* [WHAT YOU HAVE TO DO]
Beneath this instruction is a block of data; output from it exactly the lines that run from the one containing "(∀ s : State, s.input" through the one containing "State, step s = .next t →", inclusive.

*** RAW DATA Section Begins ***

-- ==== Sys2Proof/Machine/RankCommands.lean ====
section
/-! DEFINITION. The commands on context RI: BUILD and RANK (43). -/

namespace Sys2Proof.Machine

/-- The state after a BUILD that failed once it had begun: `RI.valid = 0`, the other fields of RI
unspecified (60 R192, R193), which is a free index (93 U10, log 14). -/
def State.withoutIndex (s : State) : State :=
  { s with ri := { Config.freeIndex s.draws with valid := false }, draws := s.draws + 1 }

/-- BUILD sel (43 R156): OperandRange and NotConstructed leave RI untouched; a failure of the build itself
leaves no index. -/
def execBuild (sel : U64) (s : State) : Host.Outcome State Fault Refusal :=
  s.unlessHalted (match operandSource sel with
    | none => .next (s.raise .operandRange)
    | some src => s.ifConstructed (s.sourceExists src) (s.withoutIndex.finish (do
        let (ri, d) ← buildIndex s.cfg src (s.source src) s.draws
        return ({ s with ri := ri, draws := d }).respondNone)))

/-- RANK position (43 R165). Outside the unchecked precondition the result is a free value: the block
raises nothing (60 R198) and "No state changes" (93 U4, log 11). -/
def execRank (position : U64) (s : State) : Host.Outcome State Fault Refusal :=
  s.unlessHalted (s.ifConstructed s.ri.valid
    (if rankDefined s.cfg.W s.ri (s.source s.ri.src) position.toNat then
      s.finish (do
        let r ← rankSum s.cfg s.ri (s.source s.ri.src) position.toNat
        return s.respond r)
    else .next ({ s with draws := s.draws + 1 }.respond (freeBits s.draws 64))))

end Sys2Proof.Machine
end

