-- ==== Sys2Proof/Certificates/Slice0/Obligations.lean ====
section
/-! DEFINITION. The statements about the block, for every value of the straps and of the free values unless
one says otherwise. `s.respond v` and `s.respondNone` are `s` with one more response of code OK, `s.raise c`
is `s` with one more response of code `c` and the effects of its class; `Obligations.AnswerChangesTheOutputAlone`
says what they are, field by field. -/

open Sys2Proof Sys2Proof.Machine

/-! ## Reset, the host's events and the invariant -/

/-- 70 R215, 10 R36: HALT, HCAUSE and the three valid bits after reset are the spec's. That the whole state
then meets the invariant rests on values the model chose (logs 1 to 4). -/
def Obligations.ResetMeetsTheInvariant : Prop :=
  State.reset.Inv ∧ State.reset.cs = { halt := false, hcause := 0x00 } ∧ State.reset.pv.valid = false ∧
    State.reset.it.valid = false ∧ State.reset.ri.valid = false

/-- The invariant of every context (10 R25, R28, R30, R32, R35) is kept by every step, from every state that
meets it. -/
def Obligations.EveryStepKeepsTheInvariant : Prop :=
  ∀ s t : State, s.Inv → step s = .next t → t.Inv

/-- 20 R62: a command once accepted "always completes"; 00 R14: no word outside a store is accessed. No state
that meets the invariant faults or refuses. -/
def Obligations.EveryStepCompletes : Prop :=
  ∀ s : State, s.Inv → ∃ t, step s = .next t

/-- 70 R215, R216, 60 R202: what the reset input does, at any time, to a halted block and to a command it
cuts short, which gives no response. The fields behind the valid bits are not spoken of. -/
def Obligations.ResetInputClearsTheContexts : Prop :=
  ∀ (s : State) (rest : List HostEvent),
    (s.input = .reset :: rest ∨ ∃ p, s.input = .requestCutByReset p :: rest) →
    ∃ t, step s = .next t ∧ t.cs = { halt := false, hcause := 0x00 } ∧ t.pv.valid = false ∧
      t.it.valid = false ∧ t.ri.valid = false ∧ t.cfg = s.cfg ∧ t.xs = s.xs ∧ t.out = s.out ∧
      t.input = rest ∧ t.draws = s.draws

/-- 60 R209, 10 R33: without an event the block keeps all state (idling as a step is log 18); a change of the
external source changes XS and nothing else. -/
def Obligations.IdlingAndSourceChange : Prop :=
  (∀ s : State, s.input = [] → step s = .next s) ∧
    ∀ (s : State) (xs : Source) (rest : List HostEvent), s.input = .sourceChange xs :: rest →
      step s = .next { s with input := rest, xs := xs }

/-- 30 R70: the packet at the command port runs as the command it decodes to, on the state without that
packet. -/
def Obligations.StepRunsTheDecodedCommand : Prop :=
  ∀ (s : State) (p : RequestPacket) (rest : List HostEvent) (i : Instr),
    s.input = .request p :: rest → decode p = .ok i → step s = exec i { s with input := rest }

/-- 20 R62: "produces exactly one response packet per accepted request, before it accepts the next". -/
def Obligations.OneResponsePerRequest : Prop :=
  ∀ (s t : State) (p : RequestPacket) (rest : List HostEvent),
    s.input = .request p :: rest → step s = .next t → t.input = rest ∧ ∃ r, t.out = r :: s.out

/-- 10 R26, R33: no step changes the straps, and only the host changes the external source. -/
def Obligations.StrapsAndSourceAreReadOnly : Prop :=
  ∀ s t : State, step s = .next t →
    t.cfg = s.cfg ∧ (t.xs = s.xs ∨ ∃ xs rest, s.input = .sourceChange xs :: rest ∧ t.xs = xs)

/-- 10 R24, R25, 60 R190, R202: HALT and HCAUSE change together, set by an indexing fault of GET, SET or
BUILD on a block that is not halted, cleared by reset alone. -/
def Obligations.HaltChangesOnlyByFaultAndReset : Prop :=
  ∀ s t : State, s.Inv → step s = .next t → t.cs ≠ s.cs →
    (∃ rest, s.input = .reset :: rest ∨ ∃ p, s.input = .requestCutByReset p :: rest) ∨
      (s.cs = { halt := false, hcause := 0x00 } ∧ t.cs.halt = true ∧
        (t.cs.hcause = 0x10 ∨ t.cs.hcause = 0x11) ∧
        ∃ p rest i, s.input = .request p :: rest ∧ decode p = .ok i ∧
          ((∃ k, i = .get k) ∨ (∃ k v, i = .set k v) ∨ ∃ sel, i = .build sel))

*** RAW DATA Section Ends ***
*** RAW DATA Section Begins ***

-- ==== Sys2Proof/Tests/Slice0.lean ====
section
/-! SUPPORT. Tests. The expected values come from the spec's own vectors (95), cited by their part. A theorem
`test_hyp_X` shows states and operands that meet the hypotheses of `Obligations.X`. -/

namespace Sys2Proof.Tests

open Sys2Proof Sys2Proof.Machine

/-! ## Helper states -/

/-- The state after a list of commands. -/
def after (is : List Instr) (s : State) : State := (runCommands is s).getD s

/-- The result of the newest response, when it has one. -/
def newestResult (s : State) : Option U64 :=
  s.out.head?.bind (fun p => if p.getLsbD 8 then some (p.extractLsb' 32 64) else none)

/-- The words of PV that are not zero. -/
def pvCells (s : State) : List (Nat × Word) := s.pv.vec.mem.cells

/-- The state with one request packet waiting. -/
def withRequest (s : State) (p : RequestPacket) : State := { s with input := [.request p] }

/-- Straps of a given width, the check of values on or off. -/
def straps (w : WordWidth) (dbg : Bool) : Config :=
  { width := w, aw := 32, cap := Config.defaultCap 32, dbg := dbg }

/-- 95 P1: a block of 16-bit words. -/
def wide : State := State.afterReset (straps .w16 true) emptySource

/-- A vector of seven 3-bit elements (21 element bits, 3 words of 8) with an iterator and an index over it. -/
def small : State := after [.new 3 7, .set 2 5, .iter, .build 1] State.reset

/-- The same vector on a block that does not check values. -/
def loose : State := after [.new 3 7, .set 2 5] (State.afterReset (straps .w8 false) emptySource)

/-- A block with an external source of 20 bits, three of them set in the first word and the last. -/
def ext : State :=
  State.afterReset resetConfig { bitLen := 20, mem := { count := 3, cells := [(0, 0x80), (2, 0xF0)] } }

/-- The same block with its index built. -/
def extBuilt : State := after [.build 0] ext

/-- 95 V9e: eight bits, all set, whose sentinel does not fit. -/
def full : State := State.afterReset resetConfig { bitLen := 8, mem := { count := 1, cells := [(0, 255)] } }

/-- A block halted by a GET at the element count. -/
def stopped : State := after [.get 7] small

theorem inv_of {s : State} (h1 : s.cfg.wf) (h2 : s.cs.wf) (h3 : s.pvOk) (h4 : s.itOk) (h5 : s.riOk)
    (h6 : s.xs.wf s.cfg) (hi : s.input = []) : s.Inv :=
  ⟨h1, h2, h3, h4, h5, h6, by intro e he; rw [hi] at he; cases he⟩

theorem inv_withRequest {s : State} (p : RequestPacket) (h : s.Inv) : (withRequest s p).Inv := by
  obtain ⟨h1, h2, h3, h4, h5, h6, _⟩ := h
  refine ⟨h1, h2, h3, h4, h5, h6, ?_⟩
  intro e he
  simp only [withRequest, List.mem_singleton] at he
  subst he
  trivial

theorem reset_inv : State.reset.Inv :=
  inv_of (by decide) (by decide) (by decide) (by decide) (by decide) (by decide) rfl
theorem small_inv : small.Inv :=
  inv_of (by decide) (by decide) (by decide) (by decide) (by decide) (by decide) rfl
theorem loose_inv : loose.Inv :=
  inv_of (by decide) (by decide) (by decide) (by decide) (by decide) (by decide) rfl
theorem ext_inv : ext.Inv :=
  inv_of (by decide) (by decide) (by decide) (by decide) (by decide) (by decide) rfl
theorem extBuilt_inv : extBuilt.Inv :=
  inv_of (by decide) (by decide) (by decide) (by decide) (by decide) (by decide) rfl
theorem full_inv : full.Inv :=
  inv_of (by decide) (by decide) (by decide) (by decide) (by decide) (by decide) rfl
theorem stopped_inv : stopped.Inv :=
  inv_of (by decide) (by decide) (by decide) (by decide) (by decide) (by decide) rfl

*** RAW DATA Section Ends ***
*** RAW DATA Section Begins ***

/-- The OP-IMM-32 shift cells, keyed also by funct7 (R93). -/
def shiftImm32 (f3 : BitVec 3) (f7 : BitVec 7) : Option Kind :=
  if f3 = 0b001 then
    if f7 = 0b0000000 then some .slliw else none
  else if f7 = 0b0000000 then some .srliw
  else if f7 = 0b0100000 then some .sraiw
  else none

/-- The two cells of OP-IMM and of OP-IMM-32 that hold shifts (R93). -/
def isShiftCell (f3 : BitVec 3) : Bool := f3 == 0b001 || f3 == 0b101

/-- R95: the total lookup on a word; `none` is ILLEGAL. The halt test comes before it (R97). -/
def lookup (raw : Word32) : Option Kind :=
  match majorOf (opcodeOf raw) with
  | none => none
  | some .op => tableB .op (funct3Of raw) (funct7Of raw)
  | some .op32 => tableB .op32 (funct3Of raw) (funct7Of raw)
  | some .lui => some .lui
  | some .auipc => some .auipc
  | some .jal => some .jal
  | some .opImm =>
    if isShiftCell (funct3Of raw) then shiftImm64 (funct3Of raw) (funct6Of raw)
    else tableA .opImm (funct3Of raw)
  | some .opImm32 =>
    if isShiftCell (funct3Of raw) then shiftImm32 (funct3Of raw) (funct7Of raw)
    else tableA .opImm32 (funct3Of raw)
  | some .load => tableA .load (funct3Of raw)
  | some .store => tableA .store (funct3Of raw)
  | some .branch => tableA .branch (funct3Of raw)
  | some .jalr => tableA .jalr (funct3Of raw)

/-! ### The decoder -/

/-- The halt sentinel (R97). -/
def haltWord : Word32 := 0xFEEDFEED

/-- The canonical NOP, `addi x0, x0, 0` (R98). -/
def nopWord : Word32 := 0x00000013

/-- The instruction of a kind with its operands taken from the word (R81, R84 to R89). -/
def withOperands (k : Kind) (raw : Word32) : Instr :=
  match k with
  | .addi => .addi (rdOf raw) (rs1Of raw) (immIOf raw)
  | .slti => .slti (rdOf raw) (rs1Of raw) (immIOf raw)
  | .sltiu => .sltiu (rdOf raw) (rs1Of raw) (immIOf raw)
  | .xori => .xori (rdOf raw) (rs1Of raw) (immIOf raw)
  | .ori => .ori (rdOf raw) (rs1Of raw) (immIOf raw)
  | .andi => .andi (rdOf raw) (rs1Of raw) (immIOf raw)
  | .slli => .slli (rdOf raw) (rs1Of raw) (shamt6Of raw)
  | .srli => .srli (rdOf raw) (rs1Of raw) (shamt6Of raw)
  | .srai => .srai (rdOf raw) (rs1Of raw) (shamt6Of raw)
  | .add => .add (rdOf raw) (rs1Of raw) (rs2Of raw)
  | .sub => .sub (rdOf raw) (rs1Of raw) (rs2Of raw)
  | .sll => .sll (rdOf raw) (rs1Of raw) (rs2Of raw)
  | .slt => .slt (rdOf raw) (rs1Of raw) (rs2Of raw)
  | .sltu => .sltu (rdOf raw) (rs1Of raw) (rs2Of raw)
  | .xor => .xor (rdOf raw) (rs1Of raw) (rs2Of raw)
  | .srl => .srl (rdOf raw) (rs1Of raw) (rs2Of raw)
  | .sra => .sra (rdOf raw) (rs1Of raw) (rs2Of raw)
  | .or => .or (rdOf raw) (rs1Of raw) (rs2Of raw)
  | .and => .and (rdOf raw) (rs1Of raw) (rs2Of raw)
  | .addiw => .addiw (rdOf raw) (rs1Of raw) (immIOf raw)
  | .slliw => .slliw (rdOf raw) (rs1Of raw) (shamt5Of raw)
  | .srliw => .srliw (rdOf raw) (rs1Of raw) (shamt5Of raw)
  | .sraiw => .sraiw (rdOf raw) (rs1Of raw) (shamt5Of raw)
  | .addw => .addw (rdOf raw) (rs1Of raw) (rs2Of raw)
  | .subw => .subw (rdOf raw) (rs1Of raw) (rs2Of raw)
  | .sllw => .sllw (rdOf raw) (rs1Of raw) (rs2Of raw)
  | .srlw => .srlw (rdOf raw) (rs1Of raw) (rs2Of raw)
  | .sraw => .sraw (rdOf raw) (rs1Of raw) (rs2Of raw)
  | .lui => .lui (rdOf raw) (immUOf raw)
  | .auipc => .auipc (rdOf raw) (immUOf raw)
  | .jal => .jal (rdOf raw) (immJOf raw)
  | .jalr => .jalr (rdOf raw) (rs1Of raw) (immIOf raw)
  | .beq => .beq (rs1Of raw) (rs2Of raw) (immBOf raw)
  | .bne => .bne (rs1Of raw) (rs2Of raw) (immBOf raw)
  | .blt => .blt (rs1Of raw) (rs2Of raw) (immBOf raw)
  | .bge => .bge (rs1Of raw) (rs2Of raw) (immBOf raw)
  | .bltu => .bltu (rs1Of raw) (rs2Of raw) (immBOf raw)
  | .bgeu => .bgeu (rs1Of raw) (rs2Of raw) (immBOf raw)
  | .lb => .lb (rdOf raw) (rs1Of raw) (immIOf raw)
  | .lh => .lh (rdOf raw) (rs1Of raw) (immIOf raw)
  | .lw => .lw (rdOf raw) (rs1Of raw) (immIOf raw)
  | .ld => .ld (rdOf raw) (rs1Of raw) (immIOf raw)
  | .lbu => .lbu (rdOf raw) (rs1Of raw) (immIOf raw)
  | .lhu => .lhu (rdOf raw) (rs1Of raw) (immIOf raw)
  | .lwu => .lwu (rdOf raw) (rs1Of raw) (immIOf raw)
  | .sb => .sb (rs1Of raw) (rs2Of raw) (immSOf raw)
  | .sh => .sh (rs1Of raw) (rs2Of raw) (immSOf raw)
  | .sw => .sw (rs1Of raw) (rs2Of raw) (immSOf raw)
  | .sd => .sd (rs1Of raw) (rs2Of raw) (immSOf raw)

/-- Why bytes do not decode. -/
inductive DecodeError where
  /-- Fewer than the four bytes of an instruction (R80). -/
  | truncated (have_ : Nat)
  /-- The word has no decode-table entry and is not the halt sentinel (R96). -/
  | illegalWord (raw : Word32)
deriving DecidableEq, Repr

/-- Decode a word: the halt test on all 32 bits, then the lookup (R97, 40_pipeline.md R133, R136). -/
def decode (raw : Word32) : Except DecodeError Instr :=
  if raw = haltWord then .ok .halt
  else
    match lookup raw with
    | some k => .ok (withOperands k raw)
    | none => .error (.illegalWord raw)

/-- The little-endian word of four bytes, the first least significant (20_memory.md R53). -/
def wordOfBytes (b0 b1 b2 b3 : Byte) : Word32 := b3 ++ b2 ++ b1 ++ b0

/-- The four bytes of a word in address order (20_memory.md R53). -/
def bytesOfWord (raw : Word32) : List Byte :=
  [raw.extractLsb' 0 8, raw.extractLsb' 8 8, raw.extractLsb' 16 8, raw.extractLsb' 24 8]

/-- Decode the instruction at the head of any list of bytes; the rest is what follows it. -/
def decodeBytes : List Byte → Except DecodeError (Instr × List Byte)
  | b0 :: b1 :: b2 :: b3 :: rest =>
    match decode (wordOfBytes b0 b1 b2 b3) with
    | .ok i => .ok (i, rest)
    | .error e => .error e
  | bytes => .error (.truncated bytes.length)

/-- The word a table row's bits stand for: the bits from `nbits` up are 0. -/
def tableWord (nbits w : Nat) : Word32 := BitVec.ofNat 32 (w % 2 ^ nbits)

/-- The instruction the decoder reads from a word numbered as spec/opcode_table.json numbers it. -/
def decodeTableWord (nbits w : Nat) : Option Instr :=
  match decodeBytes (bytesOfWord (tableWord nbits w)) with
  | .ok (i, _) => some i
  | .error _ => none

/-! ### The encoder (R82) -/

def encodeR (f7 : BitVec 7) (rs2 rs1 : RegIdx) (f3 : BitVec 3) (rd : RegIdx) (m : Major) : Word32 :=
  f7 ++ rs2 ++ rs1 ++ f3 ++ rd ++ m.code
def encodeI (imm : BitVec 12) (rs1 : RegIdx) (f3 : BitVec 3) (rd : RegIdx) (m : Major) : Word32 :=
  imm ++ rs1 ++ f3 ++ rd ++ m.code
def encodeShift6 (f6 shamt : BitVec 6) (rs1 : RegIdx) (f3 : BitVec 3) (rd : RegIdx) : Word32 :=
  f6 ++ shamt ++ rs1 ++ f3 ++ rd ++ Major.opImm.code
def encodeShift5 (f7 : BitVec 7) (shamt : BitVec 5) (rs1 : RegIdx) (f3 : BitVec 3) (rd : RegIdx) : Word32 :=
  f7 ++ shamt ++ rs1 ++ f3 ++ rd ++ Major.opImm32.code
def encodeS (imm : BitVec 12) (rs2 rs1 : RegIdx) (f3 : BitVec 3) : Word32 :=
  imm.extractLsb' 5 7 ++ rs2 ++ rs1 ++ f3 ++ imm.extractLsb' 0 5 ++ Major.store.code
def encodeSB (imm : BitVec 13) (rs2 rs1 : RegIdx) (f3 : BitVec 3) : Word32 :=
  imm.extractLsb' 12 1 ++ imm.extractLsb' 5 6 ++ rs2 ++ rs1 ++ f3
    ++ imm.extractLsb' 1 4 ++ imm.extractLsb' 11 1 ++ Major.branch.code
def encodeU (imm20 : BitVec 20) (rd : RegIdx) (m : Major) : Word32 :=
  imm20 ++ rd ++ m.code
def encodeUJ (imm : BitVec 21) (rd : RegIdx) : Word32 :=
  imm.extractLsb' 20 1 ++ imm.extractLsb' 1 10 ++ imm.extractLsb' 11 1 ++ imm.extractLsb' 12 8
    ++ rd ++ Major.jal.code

*** RAW DATA Section Ends ***

* [COMPLETED EXERCISE]
  (∀ s : State, s.input = [] → step s = .next s) ∧
    ∀ (s : State) (xs : Source) (rest : List HostEvent), s.input = .sourceChange xs :: rest →
      step s = .next { s with input := rest, xs := xs }

/-- 30 R70: the packet at the command port runs as the command it decodes to, on the state without that
packet. -/
def Obligations.StepRunsTheDecodedCommand : Prop :=
  ∀ (s : State) (p : RequestPacket) (rest : List HostEvent) (i : Instr),
    s.input = .request p :: rest → decode p = .ok i → step s = exec i { s with input := rest }

/-- 20 R62: "produces exactly one response packet per accepted request, before it accepts the next". -/
def Obligations.OneResponsePerRequest : Prop :=
  ∀ (s t : State) (p : RequestPacket) (rest : List HostEvent),
    s.input = .request p :: rest → step s = .next t → t.input = rest ∧ ∃ r, t.out = r :: s.out

/-- 10 R26, R33: no step changes the straps, and only the host changes the external source. -/
def Obligations.StrapsAndSourceAreReadOnly : Prop :=
  ∀ s t : State, step s = .next t →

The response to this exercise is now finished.